ClickHouse is built on the MergeTree family of engines, which power its performance and scalability. A key concept to understand in these engines is the merge process. If you’ve ever wondered why disk I/O spikes, or why storage suddenly grows after large ingests, the answer usually lies in merges.
In this article, we’ll break down:
- What is merge in ClickHouse
- How insert batch size influences merges
- How to to monitor merge activity in system logs (with real SQL examples)
What is a Merge in ClickHouse?
In MergeTree tables, data is stored on disk in parts. Each part is essentially a small immutable chunk of data, containing:
- Primary key index
- Column files
- Metadata
When you INSERT data into a MergeTree table, ClickHouse creates a new part on disk instead of appending data to existing parts.
Over time, if you insert data in many small batches, you’ll end up with a huge number of small parts. This has downsides:
- Too many parts that leads to dropping performance by reading many files.
- Metadata overhead increases.
- Disk usage can spike because merges generate temporary files.

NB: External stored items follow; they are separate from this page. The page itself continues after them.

-- ==== Sys2Proof/Machine/Operands.lean ====
section
/-!
DEFINITION. The operand forms: which registers an instruction names in each of its fields and whether it reads or writes them
(R16, R18, R22 to R24, R198, R199), where it may be issued (R203, R213), and how a thread's registers are read and written,
with the pending results of latency classes A, B and C (R201, R202).
-/
namespace Sys2Proof.Machine

/-! ## Registers by their place -/

/-- A register or predicate by its place: a v register by its absolute main-file index (R16). -/
inductive Loc where
  | v (abs : Nat)
  | k (n : Nat)
  | p (n : Nat)
  | g (n : Nat)
  deriving DecidableEq, Repr

/-- One operand: its registers, and whether the instruction reads and writes it. -/
structure Opnd where
  locs : List Loc
  rd : Bool
  wr : Bool
  deriving DecidableEq, Repr

end Sys2Proof.Machine

namespace Sys2Proof
open Sys2Proof.Machine

/-- The n consecutive registers that a field names, at a window base (R16, R18, R261). -/
def Reg.locs (wb n : Nat) : Reg → List Loc
  | .v x => (List.range n).map fun i => .v (wb + x.val + i)
  | .k x => (List.range n).map fun i => .k (x.val + i)
  | .g x => [.g x.val]

/-- The pair of a 6-bit pair field (R199). -/
def OPair.locs (wb : Nat) : OPair → List Loc
  | .v q => [.v (wb + 2 * q.val), .v (wb + 2 * q.val + 1)]
  | .k q => [.k (2 * q.val), .k (2 * q.val + 1)]

/-- Registers of a value of a width: one, a pair for .b64, a quad for .b128 (R261). -/
def Width.regs : Width → Nat
  | .b64 => 2
  | .b128 => 4
  | _ => 1

/-- Bytes of an access of a width (R259). -/
def Width.bytes : Width → Nat
  | .b8 | .s8 => 1
  | .b16 | .s16 => 2
  | .b32 => 4
  | .b64 => 8
  | .b128 => 16

/-- Registers of an address field: a pair, or a stream (R259). -/
def Reg.addrLocs (wb : Nat) (a : Reg) : List Loc := a.locs wb 2

/-- The guard as an operand; p0 is never pending. -/
def gd (pg : Guard) : List Opnd := if pg.p.val = 0 then [] else [{ locs := [.p pg.p.val], rd := true, wr := false }]
/-- A field read. -/
def rdO (l : List Loc) : List Opnd := [{ locs := l, rd := true, wr := false }]
/-- A field written. -/
def wrO (l : List Loc) : List Opnd := [{ locs := l, rd := false, wr := true }]
/-- A field read and written. -/
def rwO (l : List Loc) : List Opnd := [{ locs := l, rd := true, wr := true }]
/-- A predicate field written; a write to p0 is discarded (R19). -/
def pdO (p : Nat) : List Opnd := if p = 0 then [] else wrO [.p p]
/-- A predicate field read. -/
def psO (p : Nat) : List Opnd := if p = 0 then [] else rdO [.p p]

/-- The link pair (R227). -/
def linkLocs (wb : Nat) (seq : Bool) : List Loc := if seq then [.k 20, .k 21] else [.v (wb + 30), .v (wb + 31)]

/-- The operands of an instruction in field order: guard, d, a, b, then the extension words (R351, STALLSHORT). -/
def Instr.opnds (wb : Nat) (seq : Bool) : Instr → List Opnd
  | .iadd pg d a b | .isub pg d a b | .imul pg d a b | .imulhi _ pg d a b | .iaddSat _ pg d a b | .isubSat _ pg d a b
  | .idiv _ pg d a b | .irem _ pg d a b | .imin _ pg d a b | .imax _ pg d a b | .and pg d a b | .or pg d a b | .xor pg d a b
  | .andn pg d a b | .shl pg d a b | .shr pg d a b | .sar pg d a b | .bfx _ pg d a b | .sel pg d a b | .fadd pg d a b
  | .fsub pg d a b | .fmul pg d a b | .fdiv pg d a b | .fscale pg d a b | .fmin pg d a b | .fmax pg d a b | .hadd2 _ pg d a b
  | .hmul2 _ pg d a b | .hmin2 _ pg d a b | .hmax2 _ pg d a b | .xlaneG pg d a b | .xlaneRot pg d a b | .xlaneX pg d a b =>
    gd pg ++ wrO (d.locs wb 1) ++ rdO (a.locs wb 1) ++ rdO (b.locs wb 1)
  | .imad pg d a b | .bfi pg d a b | .bmix pg d a b | .ffma pg d a b | .hfma2 _ pg d a b =>
    gd pg ++ rwO (d.locs wb 1) ++ rdO (a.locs wb 1) ++ rdO (b.locs wb 1)
  | .iaddi pg d a _ | .iabs pg d a | .ineg pg d a | .not pg d a | .shli pg d a _ | .shri pg d a _ | .sari pg d a _ | .popc pg d a
  | .clz pg d a | .ctz pg d a | .brev pg d a | .mov pg d a | .sqrt pg d a | .fabs pg d a | .fneg pg d a | .frint _ pg d a
  | .fclass pg d a | .rcp pg d a | .rsq pg d a | .exp2 pg d a | .log2 pg d a | .sinpi pg d a | .cospi pg d a | .tanh pg d a
  | .dqmx pg d a | .dqdx pg d a | .plane pg d a _ | .lfold _ pg d a | .lkey pg d a =>
    gd pg ++ wrO (d.locs wb 1) ++ rdO (a.locs wb 1)
  | .imulw _ pg d a b => gd pg ++ wrO (d.locs wb 2) ++ rdO (a.locs wb 1) ++ rdO (b.locs wb 1)
  | .movi pg d _ | .movs pg d _ => gd pg ++ wrO (d.locs wb 1)
  | .movh d _ => rwO (d.locs wb 1)
  | .icmp _ _ pg pd a b | .fcmp _ pg pd a b => gd pg ++ pdO pd.val ++ rdO (a.locs wb 1) ++ rdO (b.locs wb 1)
  | .icmpi _ _ pg pd a _ => gd pg ++ pdO pd.val ++ rdO (a.locs wb 1)
  | .add64 pg d a b | .sub64 pg d a b => gd pg ++ wrO (d.locs wb 2) ++ rdO (a.locs wb 2) ++ rdO (b.locs wb 2)
  | .lea pg d a _ => gd pg ++ rwO (d.locs wb 2) ++ rdO (a.locs wb 1)
  | .shl64 pg d a b | .shr64 pg d a b => gd pg ++ wrO (d.locs wb 2) ++ rdO (a.locs wb 2) ++ rdO (b.locs wb 1)
  | .bra pg _ | .exit pg | .trap pg _ | .eret pg | .yield pg | .nop pg | .winb pg _ | .setfpc _ _ pg | .unlease pg
  | .fence _ _ pg | .brk pg => gd pg
  | .brx pg a _ _ => gd pg ++ rdO (a.locs wb 1)
  | .call pg _ => gd pg ++ wrO (linkLocs wb seq)
  | .ret pg => gd pg ++ rdO (linkLocs wb seq)
  | .joinat _ | .sigchk _ | .rgn _ _ _ _ => []
  | .barArv pg a b | .barSync pg a b => gd pg ++ rdO (a.locs wb 1) ++ rdO (b.locs wb 1)
  | .barWait pg a => gd pg ++ rdO (a.locs wb 1)
  | .gbind pg _ a | .rgwait pg a _ | .rgdone pg a => gd pg ++ rdO (a.locs wb 2)
  | .gstat pg pd _ => gd pg ++ (List.range 4).flatMap fun j => pdO (pd.val + j)
  | .gloop pg _ _ _ => gd pg
  | .cpyY pg d a b _ => gd pg ++ rdO (d.locs wb 1) ++ rdO (a.locs wb 2) ++ rdO (b.locs wb 1)
  | .cvt toF32 ty _ pg d a =>
    gd pg ++ (if !toF32 && (ty == .f16 || ty == .bf16 || ty == .e4m3 || ty == .e5m2) then rwO (d.locs wb 1)
      else wrO (d.locs wb 1)) ++ rdO (a.locs wb 1)
  | .cvtSat ty _ pg d a =>
    gd pg ++ (if ty == .f16 || ty == .bf16 || ty == .e4m3 || ty == .e5m2 then rwO (d.locs wb 1) else wrO (d.locs wb 1))
      ++ rdO (a.locs wb 1)
  | .qmx pg d a sp | .qdx pg d a sp _ => gd pg ++ wrO (d.locs wb 1) ++ rdO (a.locs wb 1) ++ pdO sp.val
  | .ptest _ pg pd ps => gd pg ++ pdO pd.val ++ psO ps.val
  | .pmask pg d ps => gd pg ++ wrO (d.locs wb 1) ++ psO ps.val
  | .ld w pg d a _ _ | .ldB128Signed w pg d a _ | .ldAcq w _ pg d a _ | .ldw w pg d a _ | .ldk w pg d a _ =>
    gd pg ++ wrO (d.locs wb w.regs) ++ rdO (a.addrLocs wb)
  | .st w pg d a _ _ | .stRel w _ pg d a _ => gd pg ++ rdO (d.locs wb w.regs) ++ rdO (a.addrLocs wb)
  | .stB128 pg d a _ => gd pg ++ rdO (d.locs wb 4) ++ rdO (a.addrLocs wb)
  | .lds w pg d a => gd pg ++ wrO (d.locs wb w.regs) ++ rdO (a.locs wb 1)
  | .sts w pg d a => gd pg ++ rdO (d.locs wb w.regs) ++ rdO (a.locs wb 1)
  | .atomAddS32 pg d a b => gd pg ++ wrO (d.locs wb 1) ++ rdO (a.locs wb 2) ++ rdO (b.locs wb 1)
  | .atom op _ pg d a v =>
    gd pg ++ (if op == .cas then rwO (d.locs wb 1) else wrO (d.locs wb 1)) ++ rdO (a.locs wb 2) ++ rdO (v.locs wb 1)
  | .atoms op pg d a v =>
    gd pg ++ (if op == .cas then rwO (d.locs wb 1) else wrO (d.locs wb 1)) ++ rdO (a.locs wb 1) ++ rdO (v.locs wb 1)
  | .atomsBcast _ _ pg d a v => gd pg ++ wrO (d.locs wb 1) ++ rdO (a.locs wb 1) ++ rdO (v.locs wb 1)
  | .pf pg a _ => gd pg ++ rdO (a.locs wb 2)
  | .lease pg d a | .waitc _ _ pg d a | .colpost pg d a => gd pg ++ rdO (d.locs wb 1) ++ rdO (a.locs wb 2)
  | .wchk pg pd => gd pg ++ pdO pd.val
  | .dqpush pg pd d a => gd pg ++ rdO (d.locs wb 2) ++ rdO (a.locs wb 1) ++ pdO pd.val
  | .dqpop pg pd d a | .dqsteal pg pd d a => gd pg ++ wrO (d.locs wb 2) ++ rdO (a.locs wb 1) ++ pdO pd.val
  | .ctradd pg d a b | .ctrwait pg d a b => gd pg ++ rdO (d.locs wb 1) ++ rdO (a.locs wb 1) ++ rdO (b.locs wb 1)
  | .ldf w pg d o h => gd pg ++ wrO (d.locs wb w.regs) ++ rdO (o.locs wb) ++ rdO [.k h.val]
  | .stf w pg d o h | .stfUrg w pg d o h => gd pg ++ rdO (d.locs wb w.regs) ++ rdO (o.locs wb) ++ rdO [.k h.val]
  | .fencef pg d o h => gd pg ++ rdO (d.locs wb 1) ++ rdO (o.locs wb) ++ rdO [.k h.val]
  | .atomf op _ pg d o h a =>
    gd pg ++ (if op == .cas then rwO (d.locs wb 1) else wrO (d.locs wb 1)) ++ rdO (o.locs wb) ++ rdO [.k h.val]
      ++ rdO (a.locs wb 1)
  | .mxacq pg pd a => gd pg ++ pdO pd.val ++ rdO (a.locs wb 1)
  | .mxrel pg a | .sqwait pg a => gd pg ++ rdO (a.locs wb 1)
  | .mxld pg d a | .mxst _ pg d a => gd pg ++ rdO (d.locs wb 2) ++ rdO (a.locs wb 2)
  | .mxclr pg d a => gd pg ++ rdO (d.locs wb 2) ++ rdO (a.locs wb 1)
  | .gath pg d a x | .cpy _ _ pg d a x => gd pg ++ rdO (d.locs wb 2) ++ rdO (a.locs wb 2) ++ rdO (x.locs wb 2)
  | .mxmon pg d _ => gd pg ++ wrO (d.locs wb 8)
  | .vwr pg d a n | .vrd pg d a n => gd pg ++ rdO (d.locs wb 2) ++ rdO (a.locs wb 1) ++ rdO [.k n.val]
  | .mma pg d a b _ | .mmaSp pg d a b _ =>
    gd pg ++ rdO (d.locs wb 2) ++ rdO (a.locs wb 2) ++ rdO [.k (2 * b.val), .k (2 * b.val + 1)]
  | .mmaOl pg d a b _ x | .mmaSpOl pg d a b _ x =>
    gd pg ++ rdO (d.locs wb 2) ++ rdO (a.locs wb 2) ++ rdO [.k (2 * b.val), .k (2 * b.val + 1)] ++ rdO (x.locs wb 3)
  | .tick pg d => gd pg ++ wrO (d.locs wb 2)
  | _ => []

That’s why ClickHouse runs background merges, which combine small parts into larger ones. That is the reason why table engine family is called MergeTree.
It is important to understand that every insert creates a new part.
Example:
CREATE TABLE events
(
id Int64,
timestamp DateTime,
value String
)
ENGINE = MergeTree
ORDER BY (id, timestamp);
Now, if you run:
INSERT INTO events VALUES (1, now(), 'a');
INSERT INTO events VALUES (2, now(), 'b');
INSERT INTO events VALUES (3, now(), 'c');
By executing three inserts above you get three parts. Eventually, a background merge will consolidate them into one larger part.
Why Batch Size Matters
If you insert data in tiny batches (e.g., row by row, or very small blocks), ClickHouse will create lots of small parts, triggering frequent merges.
Example:
- Insert 10,000 rows across 10,000 single-row inserts creates 10,000 parts.
- Insert 10,000 rows in one
INSERTcreates 1 part.
In first case ClickHouse must then merge those 10,000 parts into fewer, larger ones. This burns CPU and disk I/O.
Best practice is always insert in reasonably large batches (e.g., 100k+ rows per block).
Monitoring Merges with system.part_log
ClickHouse records part activity in the system.part_log table. This system table contains one row per part operation including merges.
To see how much data has been merged/written to disk, you can run queries like:
Total bytes written by merges:
SELECT
event_date,
formatReadableSize(compressed_bytes) as formatted_compressed_bytes,
sum(size_in_bytes) as compressed_bytes
FROM system.part_log
WHERE event_type = 'MergeParts'
GROUP BY event_date
ORDER BY event_date DESC;
Number of merges per day:
SELECT
event_date,
count() AS merges
FROM system.part_log
WHERE event_type = 'MergeParts'
GROUP BY event_date
ORDER BY event_date DESC;
Largest merges by size:
SELECT
table,
database,
partition_id,
duration_ms / 1000 as duration_sec,
formatReadableSize(size_in_bytes) as part_size,
part_name
FROM system.part_log
WHERE event_type = 'MergeParts'
ORDER BY size_in_bytes DESC
LIMIT 10;
Key Takeaways
- Every insert produce new part. Merges are required to combine small parts into larger ones.
- Batch inserts reduce merge overhead. Aim for bigger blocks to avoid thousands of tiny parts.
- Monitor merge activity with
system.part_logtable. You can see exactly how much data is rewritten and how expensive merges are.
By understanding merges, you can tune your ingestion patterns, reduce disk I/O, and keep ClickHouse running smooth.